With that context, here is César Moheno's essay, "The Blessings of the Dream" [Los beneficios del sueño]:
"Many days ago I walked along the road of Don Joel Equihua in one of the most remote parts of the forest on the Purépecha Meseta in Michoacán. Despite the many intervening years, he recognized my step and, as if time didn't exist, we sat on the path, resumed the conversation and began to recount the stories of the peoples. They might have happened yesterday or a hundred years ago. These stories serve to guide us in our world. So we are fortunate, he told me, that we never feel alone. 
"Waking early on a Wednesday morning in March of last year, he realized that the day would be warm, very suitable for planting. As he dressed, he remember his father and his father's father. Every year they had planted corn on the same land. He knew that his son would already be preparing the ox team, and his grandson would be pouring the fertilizer into the buckets. He remembered that it had always been so, and it would be so until the end of time. He knew his plot better than anyone, much better than his body, better than his hand, better even than his wife. All had changed over the years. Their lands and ways of relating to it would remain almost unchanged.

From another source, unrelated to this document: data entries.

-- ==== Sys2Proof/Machine/DataMemory.lean ====
section
/-! DEFINITION. The statements that access data memory (spec/41_dm_access.md R91 to R94). -/

namespace Sys2Proof.Machine

/-- DMD_R `reg = DM(a);` (R91, R114). -/
def execDmdR (r : Reg) (a : Word14) (s : State) : Result State :=
  thenDo (readDm a s) fun v => finish (s.busWrite r v)

/-- DMD_W `DM(a) = reg;` (R92, R114). -/
def execDmdW (r : Reg) (a : Word14) (s : State) : Result State :=
  thenDo (writeDm a (s.busRead r) s) finish

/-- DMI_R `dreg = DM(Ii,Mj);` (R93). -/
def execDmiR (d : DataReg) (i j : RegNo) (s : State) : Result State :=
  thenDo (dmAddress i j s) fun ea =>
    thenDo (readDm ea s) fun v => finish (postModify i j (s.setData d v))

/-- DMI_W `DM(Ii,Mj) = dreg;` (R94). -/
def execDmiW (d : DataReg) (i j : RegNo) (s : State) : Result State :=
  thenDo (dmAddress i j s) fun ea =>
    thenDo (writeDm ea (s.data d) s) fun s' => finish (postModify i j s')

end Sys2Proof.Machine
end

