-- ==== Sys2Proof/Machine/Loader.lean ====
section
/-! DEFINITION. What the world outside does before a run: the linker's placing of arrays (spec/30_encoding.md R57,
R58), `.INIT` (R59), the placing of a program (spec/70_reset_and_hazards.md R151, R153), and the end of a run (R162).
None of it is a step of the machine. -/

namespace Sys2Proof.Machine

/-- An array declared by `.VAR/DM` or `.VAR/DM/CIRC`, at the base address the linker chose (R57); a variable is an
array of length one. The qualifier `/RAM` has no meaning in the spec and is not kept (notes/assumptions/26.md). -/
structure ArrayDecl where
  name : String
  length : Nat
  circ : Bool
  base : Nat
  deriving DecidableEq, Repr

/-- The symbols a program's text may use. -/
abbrev SymbolTable := List ArrayDecl

/-- The linker may place the array where it stands: inside the 14-bit space and, if it is circular, at a multiple of
2^n (R57, R77). -/
def ArrayDecl.placed (d : ArrayDecl) : Bool :=
  decide (0 < d.length) && decide (d.base + d.length ≤ 2 ^ 14) &&
    (!d.circ || decide (d.base % 2 ^ bufferExponent d.length = 0))

/-- The array a name declares. The spec says nothing of a name declared twice (spec/91 N21); the first declaration of
the table is taken (DESIGN CHOICE, unsafe: notes/assumptions/30.md). -/
def SymbolTable.find (t : SymbolTable) (name : String) : Option ArrayDecl :=
  List.find? (fun d => decide (d.name = name)) t

/-- `.INIT`: consecutive DM words from `a` on take the values before the run (R59, R153). -/
def State.initDm (s : State) (a : Word14) : List Word16 → State
  | [] => s
  | v :: rest => State.initDm (s.putDm a v) (a + 1) rest

/-- `.INIT name: <file>;` with the file's values (R59); values beyond the array's length are not stored. -/
def State.initArray (s : State) (d : ArrayDecl) (values : List Word16) : State :=
  s.initDm (BitVec.ofNat 14 d.base) (values.take d.length)

/-- Instruction words placed at `a`, `a + 1`, ... -/
def State.placeWords (s : State) (a : Word14) : List Word24 → State
  | [] => s
  | w :: rest => State.placeWords (s.placePm a w) (a + 1) rest

/-- A program, one statement an address from `pc` (PROGRAM_BASE) on (R151). The source does not say how program
memory is loaded (R153; notes/assumptions/24.md). -/
def State.loadProgram (s : State) (e : Encoding) (program : List Instr) : State :=
  s.placeWords s.pc (program.map e.encode)

/-- A run of a program of `k` statements at `base` has ended (R162); a notion of the model, not of the chip. -/
def State.ended (s : State) (base : Word14) (k : Nat) : Bool :=
  decide (s.pc.toNat = base.toNat + k)

end Sys2Proof.Machine
end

Milpa, Corn Field on Purhépecha Meseta, Michoacán
(Photo: Mexico Voices)
"Seeing him walk, step by step, through the newly opened furrow, one thinks of a dance learned at the beginning of life. He knows not to exaggerate his hopes, but he can never prevent yearning for the future ... that dream in which he sees himself walking in the middle of plants as tall as he. He knows that since October [harvest] the blessings of the land have been fulfilled, and he hopes that no late frost might occur. Following the team led by his son and his grandson sprinkling fertilizer into the furrow, he recalls that he had left the land fallow since late November. He sees himself and his neighbors plowing all the plots with a narrower plow. Everything seems like the needles of a large fabric. As in the second plowing of late December and early January, he hears once again the music of the cúrpites that is heard in all the fields as they are worked."
MV Note: Los cúrpites are unique in popular Purhépecha consciousness. Harbingers of spring, they are an awareness that is felt, impalpable. Los cúrpites appear to those who want them. They are pure, unrestrained, boundless fertility. There are no possible limits to their presence, no definitions, no borders. 

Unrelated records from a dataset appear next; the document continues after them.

-- ==== Sys2Proof/Machine/Assembler.lean ====
section
/-! DEFINITION. From the text of statements, the spec's normative form (spec/00_scope.md R2), to instructions:
tokens (spec/30_encoding.md R50), the ten shapes (R51, R52), operands (R53 to R56), the operators `^` and `%` (R58), and
the refusal by name of everything else (R61). Spellings the source does not show are refused (DESIGN CHOICE, safe:
notes/assumptions/23.md). -/

namespace Sys2Proof.Machine

/-- Why a text is no statement of this machine (R61). -/
inductive AsmError where
  | badCharacter (c : Char)
  | badNumeral
  | badName
  | openComment
  | nestedComment
  | misplacedComment
  | missingSemicolon
  | shape
  | unknownRegister
  | namesMstat
  | notDagReg
  | notDataReg
  | outsideDreg
  | notIndexReg
  | notModifyReg
  | unknownSymbol
  | constantOutOfRange
  | addressOutOfRange
  | crossDagPair
  | pmNeedsDag2
  deriving DecidableEq, Repr

/-- The tokens of R50. -/
inductive Token where
  /-- an upper-case name: a register, a memory space, a mnemonic -/
  | word (s : String)
  /-- a lower-case name: a user symbol -/
  | symbol (s : String)
  /-- a decimal numeral -/
  | num (n : Nat)
  /-- a hexadecimal numeral -/
  | hex (n : Nat)
  | equals
  | lparen
  | rparen
  | comma
  | semicolon
  | caret
  | percent
  | minus
  | blank
  | lineEnd
  deriving DecidableEq, Repr

/-! ### Tokens (R50) -/

/-- The value of a digit; hexadecimal digits are written as the source does, in capitals. -/
def digitValue (base : Nat) (c : Char) : Option Nat :=
  let v := if c.isDigit then c.toNat - 48 else if c.isUpper then c.toNat - 55 else base
  if v < base then some v else none

/-- The value of a run of digits, read after `acc`. -/
def digitsValue (base acc : Nat) : List Char → Option Nat
  | [] => some acc
  | c :: cs =>
    match digitValue base c with
    | some v => digitsValue base (acc * base + v) cs
    | none => none

/-- A numeral: decimal bare and, as no numeral of the source has them, without leading zeros; hexadecimal with the
prefix `0x`. -/
def numeral : List Char → Except AsmError Token
  | '0' :: 'x' :: [] => .error .badNumeral
  | '0' :: 'x' :: cs =>
    match digitsValue 16 0 cs with
    | some n => .ok (.hex n)
    | none => .error .badNumeral
  | '0' :: _ :: _ => .error .badNumeral
  | cs =>
    match digitsValue 10 0 cs with
    | some n => .ok (.num n)
    | none => .error .badNumeral

/-- A character of a name or a numeral. -/
def isNameChar (c : Char) : Bool :=
  c.isAlphanum || decide (c = '_')

/-- The token of a run of name characters: a numeral, an upper-case name, or a user symbol, which holds lower-case
letters and underscores like those of the source and no digit. -/
def nameToken (cs : List Char) : Except AsmError Token :=
  match cs with
  | [] => .error .badName
  | c :: _ =>
    if c.isDigit then numeral cs
    else if c.isUpper && cs.all (fun x => !x.isLower) then .ok (.word (String.ofList cs))
    else if c.isLower && cs.all (fun x => x.isLower || decide (x = '_')) then .ok (.symbol (String.ofList cs))
    else .error .badName

/-- The token of a character that is no name character. -/
def signToken (c : Char) : Except AsmError Token :=
  if c = ' ' then .ok .blank
  else if c = '\n' then .ok .lineEnd
  else if c = '=' then .ok .equals
  else if c = '(' then .ok .lparen
  else if c = ')' then .ok .rparen
  else if c = ',' then .ok .comma
  else if c = ';' then .ok .semicolon
  else if c = '^' then .ok .caret
  else if c = '%' then .ok .percent
  else if c = '-' then .ok .minus
  else .error (.badCharacter c)

/-- The braces that open and close a comment. -/
def openBrace : Char := Char.ofNat 123

/-- See `openBrace`. -/
def closeBrace : Char := Char.ofNat 125

/-- The name read so far, backwards, put before the tokens that follow it. -/
def flushName (cur : List Char) (rest : Except AsmError (List Token)) : Except AsmError (List Token) :=
  match cur with
  | [] => rest
  | _ =>
    match nameToken cur.reverse, rest with
    | .ok t, .ok ts => .ok (t :: ts)
    | .error e, _ => .error e
    | .ok _, .error e => .error e

/-- A sign put before the tokens that follow it. -/
def flushSign (c : Char) (rest : Except AsmError (List Token)) : Except AsmError (List Token) :=
  match signToken c, rest with
  | .ok t, .ok ts => .ok (t :: ts)
  | .error e, _ => .error e
  | .ok _, .error e => .error e

/-- Where the reading of a text stands. -/
inductive Place where
  /-- in a statement, or before the first one -/
  | statement
  /-- after the semicolon of a statement, where its comment may stand -/
  | ended
  /-- in a comment -/
  | comment
  deriving DecidableEq, Repr

/-- Where the reading stands after the sign `c`: a semicolon ends the statement, blanks leave the place as it is. -/
def Place.after (p : Place) (c : Char) : Place :=
  if c = ';' then .ended
  else if c = ' ' then p
  else if c = '\n' then p
  else .statement

/-- The tokens of a text; `cur` is the name being read, backwards. A comment stands after a statement, one at most,
and holds no other (R50). -/
def tokensFrom (p : Place) (cur : List Char) : List Char → Except AsmError (List Token)
  | [] => if p = .comment then .error .openComment else flushName cur (.ok [])
  | c :: cs =>
    match p with
    | .comment =>
      if c = closeBrace then tokensFrom .statement [] cs
      else if c = openBrace then .error .nestedComment
      else tokensFrom .comment [] cs
    | p =>
      if isNameChar c then tokensFrom .statement (c :: cur) cs
      else if c = openBrace then
        if p = .ended then tokensFrom .comment [] cs else .error .misplacedComment
      else flushName cur (flushSign c (tokensFrom (p.after c) [] cs))

/-- The tokens of a text (R50). -/
def tokens (text : String) : Except AsmError (List Token) :=
  tokensFrom .statement [] text.toList

/-- A blank or the end of a line, which may stand before a statement. -/
def Token.isGap (t : Token) : Bool :=
  decide (t = .blank) || decide (t = .lineEnd)

/-- The statements of a run of tokens, each ended by a semicolon (R50); `cur` is the one being read, backwards. -/
def statementsFrom (cur : List Token) : List Token → Except AsmError (List (List Token))
  | [] => if cur = [] then .ok [] else .error .missingSemicolon
  | .semicolon :: ts => (statementsFrom [] ts).map (cur.reverse :: ·)
  | t :: ts => if cur = [] ∧ t.isGap = true then statementsFrom [] ts else statementsFrom (t :: cur) ts

/-- The blanks that follow a side of `=` or come before one (R50). -/
def dropBlanks (ts : List Token) : List Token :=
  ts.dropWhile (fun t => decide (t = .blank))

/-! ### Operands (R53 to R56, R58) -/

/-- A memory space as written: `DM` or `PM`. -/
inductive Space where
  | dm
  | pm
  deriving DecidableEq, Repr

/-- A constant or an address as written (R54, R55). -/
inductive Expr where
  | num (n : Int)
  /-- `^name` in a constant, `name` inside `DM( )` -/
  | addressOf (name : String)
  /-- `%name` -/
  | lengthOf (name : String)
  deriving DecidableEq, Repr

/-- One side of a statement's `=` (R52). -/
inductive Operand where
  | name (x : String)
  | direct (a : Expr)
  | indirect (sp : Space) (i j : String)
  | constant (c : Expr)
  deriving DecidableEq, Repr

/-- One side of a statement from its tokens (R51, R52, R54, R55), which no blank parts. `PM(<a>)` is no form (R31). A
minus sign stands, as in the source's -1, only in a constant, before a decimal numeral other than 0. -/
def operandOf : List Token → Except AsmError Operand
  | [.word "DM", .lparen, .word i, .comma, .word j, .rparen] => .ok (.indirect .dm i j)
  | [.word "PM", .lparen, .word i, .comma, .word j, .rparen] => .ok (.indirect .pm i j)
  | [.word "DM", .lparen, .num n, .rparen] => .ok (.direct (.num n))
  | [.word "DM", .lparen, .hex n, .rparen] => .ok (.direct (.num n))
  | [.word "DM", .lparen, .symbol x, .rparen] => .ok (.direct (.addressOf x))
  | [.word x] => .ok (.name x)
  | [.num n] => .ok (.constant (.num n))
  | [.hex n] => .ok (.constant (.num n))
  | [.minus, .num (n + 1)] => .ok (.constant (.num (-(n + 1))))
  | [.caret, .symbol x] => .ok (.constant (.addressOf x))
  | [.percent, .symbol x] => .ok (.constant (.lengthOf x))
  | _ => .error .shape

/-- The value the assembler and the linker give a constant or an address (R54, R55, R58). -/
def Expr.value (t : SymbolTable) : Expr → Except AsmError Int
  | .num n => .ok n
  | .addressOf x =>
    match t.find x with
    | some d => .ok d.base
    | none => .error .unknownSymbol
  | .lengthOf x =>
    match t.find x with
    | some d => .ok d.length
    | none => .error .unknownSymbol

/-- R54: -8192 to 16383, kept as the low 14 bits of the two's-complement form. -/
def constant14 (c : Int) : Except AsmError Word14 :=
  if -8192 ≤ c ∧ c ≤ 16383 then .ok (BitVec.ofInt 14 c) else .error .constantOutOfRange

/-- R55: 0 to 16383. -/
def address14 (a : Int) : Except AsmError Word14 :=
  if 0 ≤ a ∧ a ≤ 16383 then .ok (BitVec.ofInt 14 a) else .error .addressOutOfRange

/-- The names of the registers of REG (R24, R64). -/
def registerNames : List (String × Reg) :=
  [ ("I0", .dag (.i 0)), ("I1", .dag (.i 1)), ("I2", .dag (.i 2)), ("I3", .dag (.i 3)),
    ("I4", .dag (.i 4)), ("I5", .dag (.i 5)), ("I6", .dag (.i 6)), ("I7", .dag (.i 7)),
    ("M0", .dag (.m 0)), ("M1", .dag (.m 1)), ("M2", .dag (.m 2)), ("M3", .dag (.m 3)),
    ("M4", .dag (.m 4)), ("M5", .dag (.m 5)), ("M6", .dag (.m 6)), ("M7", .dag (.m 7)),
    ("L0", .dag (.l 0)), ("L1", .dag (.l 1)), ("L2", .dag (.l 2)), ("L3", .dag (.l 3)),
    ("L4", .dag (.l 4)), ("L5", .dag (.l 5)), ("L6", .dag (.l 6)), ("L7", .dag (.l 7)),
    ("AX0", .data .ax0), ("AX1", .data .ax1), ("MX0", .data .mx0), ("MX1", .data .mx1),
    ("AY0", .data .ay0), ("AY1", .data .ay1), ("MY0", .data .my0), ("MY1", .data .my1),
    ("SI", .data .si), ("SE", .data .se), ("AR", .data .ar), ("MR0", .data .mr0),
    ("MR1", .data .mr1), ("MR2", .data .mr2), ("SR0", .data .sr0), ("SR1", .data .sr1),
    ("PX", .px) ]

/-- A register by name; MSTAT is refused by a name of its own (R22, R61). -/
def regNamed (x : String) : Except AsmError Reg :=
  match registerNames.lookup x with
  | some r => .ok r
  | none => if x = "MSTAT" then .error .namesMstat else .error .unknownRegister

/-- A member of DAGREG by name (R24). -/
def dagRegNamed (x : String) : Except AsmError DagReg :=
  match regNamed x with
  | .ok (.dag r) => .ok r
  | .ok _ => .error .notDagReg
  | .error e => .error e

/-- A member of DREG by name (R24, R61). -/
def dataRegNamed (x : String) : Except AsmError DataReg :=
  match regNamed x with
  | .ok (.data d) => .ok d
  | .ok _ => .error .notDataReg
  | .error e => .error e

/-- The number of an index register by name (R53). -/
def indexNamed (x : String) : Except AsmError RegNo :=
  match regNamed x with
  | .ok (.dag (.i k)) => .ok k
  | .ok _ => .error .notIndexReg
  | .error e => .error e

/-- The number of a modify register by name (R53). -/
def modifyNamed (x : String) : Except AsmError RegNo :=
  match regNamed x with
  | .ok (.dag (.m k)) => .ok k
  | .ok _ => .error .notModifyReg
  | .error e => .error e

/-- The pair `(Ii,Mj)` of an indirect form, refused where R53 refuses it. -/
def pairNamed (sp : Space) (x y : String) : Except AsmError (RegNo × RegNo) :=
  match indexNamed x, modifyNamed y with
  | .ok i, .ok j =>
    if dmPairOk i j = false then .error .crossDagPair
    else if sp = .pm ∧ pmPairOk i j = false then .error .pmNeedsDag2
    else .ok (i, j)
  | .error e, _ => .error e
  | .ok _, .error e => .error e

/-! ### Statements (R51, R52) -/

/-- Put two resolved operands into an instruction; the first refusal stands. -/
def both {α β : Type} (f : α → β → Instr) (a : Except AsmError α) (b : Except AsmError β) : Except AsmError Instr :=
  match a, b with
  | .ok x, .ok y => .ok (f x y)
  | .error e, _ => .error e
  | .ok _, .error e => .error e

/-- The resolved constant of an LDI (R54). -/
def constantOf (t : SymbolTable) (e : Expr) : Except AsmError Word14 :=
  (e.value t).bind constant14

/-- The resolved address of a direct access (R55). -/
def addressOf (t : SymbolTable) (e : Expr) : Except AsmError Word14 :=
  (e.value t).bind address14

/-- The format that the two sides of a statement select, and its instruction (R52). -/
def select (t : SymbolTable) : Operand → Operand → Except AsmError Instr
  | .name x, .indirect .dm i j => both (fun d p => .dmiR d p.1 p.2) (dataRegNamed x) (pairNamed .dm i j)
  | .name x, .indirect .pm i j => both (fun d p => .pmiR d p.1 p.2) (dataRegNamed x) (pairNamed .pm i j)
  | .name x, .direct a => both .dmdR (regNamed x) (addressOf t a)
  | .indirect .dm i j, .name x => both (fun d p => .dmiW d p.1 p.2) (dataRegNamed x) (pairNamed .dm i j)
  | .indirect .pm i j, .name x => both (fun d p => .pmiW d p.1 p.2) (dataRegNamed x) (pairNamed .pm i j)
  | .direct a, .name x => both .dmdW (regNamed x) (addressOf t a)
  | .name x, .name y => both .mov (regNamed x) (regNamed y)
  | .name x, .constant c => both .ldi (dagRegNamed x) (constantOf t c)
  | _, _ => .error .shape

/-- The instruction of one statement's tokens, without its semicolon (R51, R52); blanks may stand around `=` (R50). -/
def statementOf (t : SymbolTable) (ts : List Token) : Except AsmError Instr :=
  match ts with
  | [.word "ENA", .blank, .word "BIT_REV"] => .ok .enaBr
  | [.word "DIS", .blank, .word "BIT_REV"] => .ok .disBr
  | _ =>
    let left := ts.takeWhile (fun x => decide (x ≠ .equals))
    match operandOf (dropBlanks left.reverse).reverse, ts.dropWhile (fun x => decide (x ≠ .equals)) with
    | .ok l, .equals :: rest => (operandOf (dropBlanks rest)).bind (select t l)
    | .error e, .equals :: _ => .error e
    | _, _ => .error .shape

/-- The instructions of a list of statements; the first refusal stands. -/
def statementsOf (t : SymbolTable) : List (List Token) → Except AsmError (List Instr)
  | [] => .ok []
  | s :: rest =>
    match statementOf t s, statementsOf t rest with
    | .ok i, .ok is => .ok (i :: is)
    | .error e, _ => .error e
    | .ok _, .error e => .error e

/-- The instructions of a program's text, one a statement (R2, R50, R60), with every data register that has a name. -/
def assemble (t : SymbolTable) (text : String) : Except AsmError (List Instr) :=
  ((tokens text).bind (statementsFrom [])).bind (statementsOf t)

/-- The same for a machine whose data registers are `dreg`: a text that names another is refused (R6, R61). -/
def assembleWith (dreg : List DataReg) (t : SymbolTable) (text : String) : Except AsmError (List Instr) :=
  (assemble t text).bind fun program =>
    if program.all (·.admittedBy dreg) then .ok program else .error .outsideDreg

end Sys2Proof.Machine
end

"When he had sown more than half the plot, that small twinge began, like every year, between his stomach and his heart. He never knows how to pinpoint it, but it is always present until the plant's 'little needle' sprouted. He remembers the first time he felt it was when his grandfather explained, with a very serious face, that he should put many stones at the foot of his land to prevent the birds and livestock from entering the plot if they tried to approach. He knew that with the first rains in late May and early June the plants would have already grown two hands [about eight inches] and then it was time for weeding, pulling all the weeds contrary to the corn. All this he knew, and he knew that I knew it, but he continued in his head with the benefits that you had to give your corn field in order to shoo away this pang of emptiness that continued between the stomach and the heart.

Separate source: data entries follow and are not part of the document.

theorem pmUpper_toNat (w : Word24) : (pmUpper w).toNat = w.toNat / 256 := by
  have hlt : w.toNat < 2 ^ 24 := w.isLt
  simp only [pmUpper, BitVec.extractLsb'_toNat, Nat.shiftRight_eq_div_pow]
  omega

/-- The low byte, sign-extended, is the bus value's balanced residue modulo 256. -/
theorem sextNarrow_low8_toInt (v : Word16) : (sextNarrow (low8 v)).toInt = (v.toNat : Int).bmod 256 := by
  have hext : (sextNarrow (low8 v)).toInt = (low8 v).toInt := BitVec.toInt_signExtend_of_le (by decide)
  rw [hext, BitVec.toInt_eq_toNat_bmod, low8_toNat, Int.natCast_mod]
  exact Int.emod_bmod _ 256

/-! ### Registers on the DMD bus (R18, R19) -/

/-- `Drives`, which speaks by number, fixes the bus value: it is the one the model drives. -/
theorem drives_iff_eq_busRead (s : State) (r : Reg) (v : Word16) : Drives s r v ↔ v = s.busRead r := by
  cases r with
  | data d => exact Iff.rfl
  | px => simp only [Drives, State.busRead, BitVec.toNat_eq, zextPx_toNat]
  | dag q =>
    cases q with
    | i k => simp only [Drives, State.busRead, BitVec.toNat_eq, zext16_toNat]
    | m k => simp only [Drives, State.busRead, ← BitVec.toInt_inj, sext16_toInt]
    | l k => simp only [Drives, State.busRead, BitVec.toNat_eq, zext16_toNat]

/-- Settles O13, by `drives_iff_eq_busRead`. -/
theorem busReadExtendsByKind : Obligations.BusReadExtendsByKind :=
  fun s r => (drives_iff_eq_busRead s r _).mpr rfl

/-- Settles O14: a load is a write of the low bits to one register, which then reads as what was written. -/
theorem busWriteKeepsLowBits : Obligations.BusWriteKeepsLowBits := by
  intro s r v
  cases r with
  | dag q =>
    have hread : (s.busWrite (.dag q) v).dagReg q = low14 v := s.setDagReg_dagReg_self q (low14 v)
    rw [Holds, hread, low14_toNat]
  | data d => exact s.regs.read_write_self d v
  | px => exact low8_toNat v

/-- A load of a narrow data register, by number (notes/assumptions/2.md). -/
theorem State.setData_data_toInt_of_narrow (s : State) (d : DataReg) (v : Word16) (h : narrow d = true) :
    ((s.setData d v).data d).toInt = (v.toNat : Int).bmod 256 := by
  have hread : (s.setData d v).data d = sextNarrow (low8 v) := s.regs.read_write_narrow d v h
  rw [hread, sextNarrow_low8_toInt]

/-! ### Legal pairs (R10, R14, R16) -/

theorem dagOf_eq_dag1_iff (k : RegNo) : Dag.of k = .dag1 ↔ k.val < 4 := by
  unfold Dag.of
  split <;> simp_all

theorem dagOf_eq_dag2_iff (k : RegNo) : Dag.of k = .dag2 ↔ 4 ≤ k.val := by
  unfold Dag.of
  split <;> simp_all

theorem dmPairOk_iff (i j : RegNo) :
    dmPairOk i j = true ↔ (i.val < 4 ∧ j.val < 4) ∨ (4 ≤ i.val ∧ 4 ≤ j.val) := by
  rw [dmPairOk, decide_eq_true_iff]
  cases hj : Dag.of j with
  | dag1 => rw [dagOf_eq_dag1_iff] at hj ⊢; omega
  | dag2 => rw [dagOf_eq_dag2_iff] at hj ⊢; omega

theorem pmPairOk_iff (i j : RegNo) : pmPairOk i j = true ↔ 4 ≤ i.val ∧ 4 ≤ j.val := by
  simp only [pmPairOk, Bool.and_eq_true, decide_eq_true_iff, dagOf_eq_dag2_iff]

/-- Settles O26: well-formedness of the four indirect forms is `dmPairOk` and `pmPairOk`. -/
theorem legalPairsAreOfOneDag : Obligations.LegalPairsAreOfOneDag :=
  fun _ i j => ⟨dmPairOk_iff i j, dmPairOk_iff i j, pmPairOk_iff i j, pmPairOk_iff i j⟩

/-! ### The output address (R17, R71, R79) -/

theorem bitrev14_getLsbD (a : Word14) (k : Nat) (h : k < 14) : (bitrev14 a).getLsbD k = a.getLsbD (13 - k) := by
  rw [bitrev14, BitVec.getLsbD_reverse, BitVec.getMsbD_eq_getLsbD]
  simp [h]

theorem outAddr_of_reversed (i : RegNo) (s : State) (hdag : Dag.of i = .dag1) (hmode : s.bitRev = true) :
    outAddr i s = bitrev14 s.i[i] :=
  if_pos ⟨hdag, hmode⟩

theorem outAddr_of_dag2 (i : RegNo) (s : State) (hdag : Dag.of i = .dag2) : outAddr i s = s.i[i] :=
  if_neg fun h => by simp [hdag] at h

theorem outAddr_of_normal (i : RegNo) (s : State) (hmode : s.bitRev = false) : outAddr i s = s.i[i] :=
  if_neg fun h => by simp [hmode] at h

/-- Settles O15: the output address is `bitrev14` of the register for DAG1 in bit-reverse mode, else the register. -/
theorem bitReverseActsOnDag1OutputOnly : Obligations.BitReverseActsOnDag1OutputOnly := by
  constructor
  · intro i s hi hmode k hk
    rw [outAddr_of_reversed i s ((dagOf_eq_dag1_iff i).mpr hi) hmode, bitrev14_getLsbD _ k hk]
  · rintro i s (hi | hmode)
    · exact outAddr_of_dag2 i s ((dagOf_eq_dag2_iff i).mpr hi)
    · exact outAddr_of_normal i s hmode

/-! ### What a completed statement does, for all ten at once -/

/-- What `f` needs in `s` to complete, besides `pc` below the top: a legal pair and a mapped access (R53, R33). -/
def accessAllowed (f : Instr) (s : State) : Prop :=
  match f with
  | .ldi _ _ => True
  | .dmdR _ a => s.map.dmMapped a = true
  | .dmdW _ a => s.map.dmMapped a = true
  | .dmiR _ i j => dmPairOk i j = true ∧ s.map.dmMapped (outAddr i s) = true
  | .dmiW _ i j => dmPairOk i j = true ∧ s.map.dmMapped (outAddr i s) = true
  | .mov _ _ => True
  | .enaBr => True
  | .disBr => True
  | .pmiR _ i j => pmPairOk i j = true ∧ s.map.pmMapped s.i[i] = true
  | .pmiW _ i j => pmPairOk i j = true ∧ s.map.pmMapped s.i[i] = true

"Like any good farmer, after weeding he would have to hill up the corn. Many years ago, this work was tended to with his wife. He saw the muzzle made of cord that was put on the team of oxen to prevent them from satisfying their taste for eating the young corn, and he saw himself preparing the special plow for piling the earth against the seedlings so that, by remaining well repretada [hilled up], they could be protected from the wind and rain. This was the last benefit given to the planted corn. For the next three months, he would only watch it grow until toward the end of October the ears are full.
"On the way back to town, perhaps because his son and grandson walk in silence, or because of the late-afternoon light that lengthens their shadows and fades their colors, or simply to give wings to his innermost desire, he recalled that during the months of November and December, the pueblo [village] would be deserted, and he wondered why he felt like singing when, in the afternoon, returning with the caravan of harvesters, all sweaty and dirty, but with their chundes [huge baskets], gunny sacks and wagons full of corn to fill the stalls of the trojes [traditional Purépecha structures used as barns].
Drawing: Troje for Storing Corn
"The harvesters were men and women; young people, children and old folks. Everyone making jokes on the ride back to town, saying coarse things or simply smiling. Everyone was paid in kind: one chiquihuite of corn for each day worked. He smiles when he thinks that in this way those in the pueblo who have no land can have corn for themselves, since they are given preference. By this custom, at times the landless harvesters gather more corn than he himself.
Traditional Troje
"Arriving at his house and while removing the dirt from his feet, he turns to ask, as he does every year upon returning from cultivating his plot, if this time he'll be able to bear once again on his back the weight of a chunde full of fresh-picked corn. Following this unanswered question, as every year since he has worked the land, in that very instant, as always, hope returns.
"From this intensityfrom the incandescent energy radiated by these men and women of the rural world in the theater of Michoacán's natural world; from this universe as close to Lorca as to Faulkner, to Berger as to Rulfocomes the storyline of the times, paced by the pulse of harvest and sowing, of fiesta and challenge, cycles of life among those who plant. 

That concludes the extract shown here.